Copies of hospital records kept in accordance with section seventy of chapter one hundred and eleven, certified by the persons in custody thereof to be true and complete, shall be admissible in evidence in proceedings before the division or any member thereof. The division or any member, before admitting any such copy in evidence, may require the party offering the same to produce the original record. All medical records and reports of hospitals, clinics and physicians of the insurer, employer, or of the employee shall be filed with and open to the inspection of the division so far as relevant to any matter before it. Such reports shall be open to the inspection of any party.

[2] General Laws c. 233, § 79, provides, in pertinent part:

Records kept by hospitals, dispensaries or clinics, and sanatoria under section seventy of chapter one hundred and eleven shall be admissible . . . as evidence in the courts of the commonwealth so far as such records relate to the treatment and medical history of such cases and the court may, in its discretion, admit copies of such records, if certified by the persons in custody thereof to be true and complete.

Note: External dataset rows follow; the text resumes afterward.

-- ==== Sys2Proof/Machine/CmdRequests.lean ====
section
/-! DEFINITION. The meanings of commands. Requests at a port (R35) and the token buckets (R299). -/

namespace Sys2Proof.Machine

/-- One tk at a bucket: RATE is added, up to DEPTH x 100 (R299). -/
def State.refill (s : State) (p : Fin 24) (q : PartId) (c : Bool) : State :=
  if s.regulates q c then
    s.modPort p fun x => x.setBucket q c (min (x.bucket q c + s.fld 58 (regOff q c) 27 16) (s.bucketTop q c))
  else s

/-- `RdShd` (R105) reaches port p: the checks of R35, then admission towards its slice. -/
def execRdshd (p : Fin 24) (f : ReqArgs) (s : State) : Host.Outcome State Fault Refusal := commandEnd s (s.reqArrive p .rdShd f)

/-- `RdOwn` (R106) reaches port p: the checks of R35, then admission towards its slice. -/
def execRdown (p : Fin 24) (f : ReqArgs) (s : State) : Host.Outcome State Fault Refusal := commandEnd s (s.reqArrive p .rdOwn f)

/-- `RdCur` (R107, R159) reaches port p: the checks of R35, then admission towards its slice. -/
def execRdcur (p : Fin 24) (f : ReqArgs) (s : State) : Host.Outcome State Fault Refusal := commandEnd s (s.reqArrive p .rdCur f)

/-- `Upgr` (R109) reaches port p: the checks of R35, then admission towards its slice. -/
def execUpgr (p : Fin 24) (f : ReqArgs) (s : State) : Host.Outcome State Fault Refusal := commandEnd s (s.reqArrive p .upgr f)

/-- `WrFull` (R110) reaches port p: the checks of R35, then admission towards its slice. -/
def execWrfull (p : Fin 24) (f : ReqArgs) (s : State) : Host.Outcome State Fault Refusal :=
  commandEnd s (s.reqArrive p .wrFull f)

/-- `WrPart` (R111, R159) reaches port p: the checks of R35, then admission towards its slice. -/
def execWrpart (p : Fin 24) (f : ReqArgs) (s : State) : Host.Outcome State Fault Refusal :=
  commandEnd s (s.reqArrive p .wrPart f)

/-- `EvClean` (R113) reaches port p: the checks of R35, then admission towards its slice. -/
def execEvclean (p : Fin 24) (f : ReqArgs) (s : State) : Host.Outcome State Fault Refusal :=
  commandEnd s (s.reqArrive p .evClean f)

/-- `EvDirty` (R114) reaches port p: the checks of R35, then admission towards its slice. -/
def execEvdirty (p : Fin 24) (f : ReqArgs) (s : State) : Host.Outcome State Fault Refusal :=
  commandEnd s (s.reqArrive p .evDirty f)

/-- `Atom` (R329, R330) reaches port p: the checks of R35, then admission towards its slice. -/
def execAtom (p : Fin 24) (f : ReqArgs) (s : State) : Host.Outcome State Fault Refusal := commandEnd s (s.reqArrive p .atom f)

/-- `LockAcq` (R314) reaches port p: the checks of R35, then admission towards its slice. -/
def execLockacq (p : Fin 24) (f : ReqArgs) (s : State) : Host.Outcome State Fault Refusal :=
  commandEnd s (s.reqArrive p .lockAcq f)

/-- `LockRel` (R315) reaches port p: the checks of R35, then admission towards its slice. -/
def execLockrel (p : Fin 24) (f : ReqArgs) (s : State) : Host.Outcome State Fault Refusal :=
  commandEnd s (s.reqArrive p .lockRel f)

/-- `QEnq` (R323) reaches port p: the checks of R35, then admission towards its slice. -/
def execQenq (p : Fin 24) (f : ReqArgs) (s : State) : Host.Outcome State Fault Refusal := commandEnd s (s.reqArrive p .qEnq f)

/-- `QDeq` (R324) reaches port p: the checks of R35, then admission towards its slice. -/
def execQdeq (p : Fin 24) (f : ReqArgs) (s : State) : Host.Outcome State Fault Refusal := commandEnd s (s.reqArrive p .qDeq f)

/-- `QWatch` (R325) reaches port p: the checks of R35, then admission towards its slice. -/
def execQwatch (p : Fin 24) (f : ReqArgs) (s : State) : Host.Outcome State Fault Refusal :=
  commandEnd s (s.reqArrive p .qWatch f)

/-- `Resv` (R331) reaches port p: the checks of R35, then admission towards its slice. -/
def execResv (p : Fin 24) (f : ReqArgs) (s : State) : Host.Outcome State Fault Refusal := commandEnd s (s.reqArrive p .resv f)

/-- `CondWr` (R157) reaches port p: the checks of R35, then admission towards its slice. -/
def execCondwr (p : Fin 24) (f : ReqArgs) (s : State) : Host.Outcome State Fault Refusal :=
  commandEnd s (s.reqArrive p .condWr f)

/-- `DrainO` (R120) reaches port p: the checks of R35, then admission towards its slice. -/
def execDraino (p : Fin 24) (f : ReqArgs) (s : State) : Host.Outcome State Fault Refusal :=
  commandEnd s (s.reqArrive p .drainO f)

/-- `DrainE` (R120) reaches port p: the checks of R35, then admission towards its slice. -/
def execDraine (p : Fin 24) (f : ReqArgs) (s : State) : Host.Outcome State Fault Refusal :=
  commandEnd s (s.reqArrive p .drainE f)

/-- `Hint` (R121) reaches port p: the checks of R35, then admission towards its slice. -/
def execHint (p : Fin 24) (f : ReqArgs) (s : State) : Host.Outcome State Fault Refusal := commandEnd s (s.reqArrive p .hint f)

/-- One tk at a token bucket (R299). -/
def execRegulatorRefill (p : Fin 24) (q : PartId) (c : Bool) (s : State) : Host.Outcome State Fault Refusal :=
  commandEnd s (s.refill p q c)

end Sys2Proof.Machine
end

“[I]n construing statutes governing the admission of evidence, the Board has been found to be included in that statutory term [`court’].” Moseley, v. New England Fellowship for Rehab.Alternatives, 13 Mass. Workers’ Comp. Rep. 316, 323 (1999), overruled on other grounds, citing Pigeon’s Case,216 Mass. 51, 56 (1913).

[3] Section 79G applies to all medical records and reports, not just hospital records, and sets out service requirements to be followed by parties seeking to introduce same in proceedings “in any court, commission or agency.” G.L. c. 233, § 79G.